[Dataset entries]
┌──

-- ==== Sys2Proof/Syntax.lean ====
section
/-! DEFINITION. The commands of PMTC-1 as abstract terms: one constructor for each row of spec/opcode_table.json
(30_encoding.md R71, 44_commands.md R171 to R174). -/

namespace Sys2Proof

/-- The codec variants, a closed set (R24): 0 = H264, 1 = AAC in the `CODEC` field (R72). -/
inductive Codec where
  | h264
  | aac
deriving DecidableEq, Repr

/-- The four commands. Their binary layout is in Decode.lean alone. -/
inductive Instr where
  /-- `WRITE_CLEAR`: one packet, mode Clear (R172). -/
  | writeClear
  /-- `WRITE_CLEAR_LEAD`: two packets, modes ClearLeadFirst and ClearLeadSecond (R173). -/
  | writeClearLead
  /-- `WRITE_ENCRYPTED`: one packet, mode Encrypted (R174). -/
  | writeEncrypted
  /-- `INIT codec, data`: construct a new writer (R171). `data` is the data vector of R74. The command word's
  `ASC_LEN` field is its length, so the term holds the length once. -/
  | init (codec : Codec) (data : Bytes)
deriving DecidableEq, Repr

end Sys2Proof
end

└──

- **WHAT YOU WILL DO**
Every entry needs to be retyped exactly.

- **EXERCISE SOLUTION**
-- ==== Sys2Proof/Syntax.lean ====
section
/-! DEFINITION. The commands of PMTC-1 as abstract terms: one constructor for each row of spec/opcode_table.json
(30_encoding.md R71, 44_commands.md R171 to R174). -/

namespace Sys2Proof

/-- The codec variants, a closed set (R24): 0 = H264, 1 = AAC in the `CODEC` field (R72). -/
inductive Codec where
  | h264
  | aac
deriving DecidableEq, Repr

/-- The four commands. Their binary layout is in Decode.lean alone. -/
inductive Instr where
  /-- `WRITE_CLEAR`: one packet, mode Clear (R172). -/
  | writeClear
  /-- `WRITE_CLEAR_LEAD`: two packets, modes ClearLeadFirst and ClearLeadSecond (R173). -/
  | writeClearLead
  /-- `WRITE_ENCRYPTED`: one packet, mode Encrypted (R174). -/
  | writeEncrypted
  /-- `INIT codec, data`: construct a new writer (R171). `data` is the data vector of R74. The command word's
  `ASC_LEN` field is its length, so the term holds the length once. -/
  | init (codec : Codec) (data : Bytes)
deriving DecidableEq, Repr

end Sys2Proof
end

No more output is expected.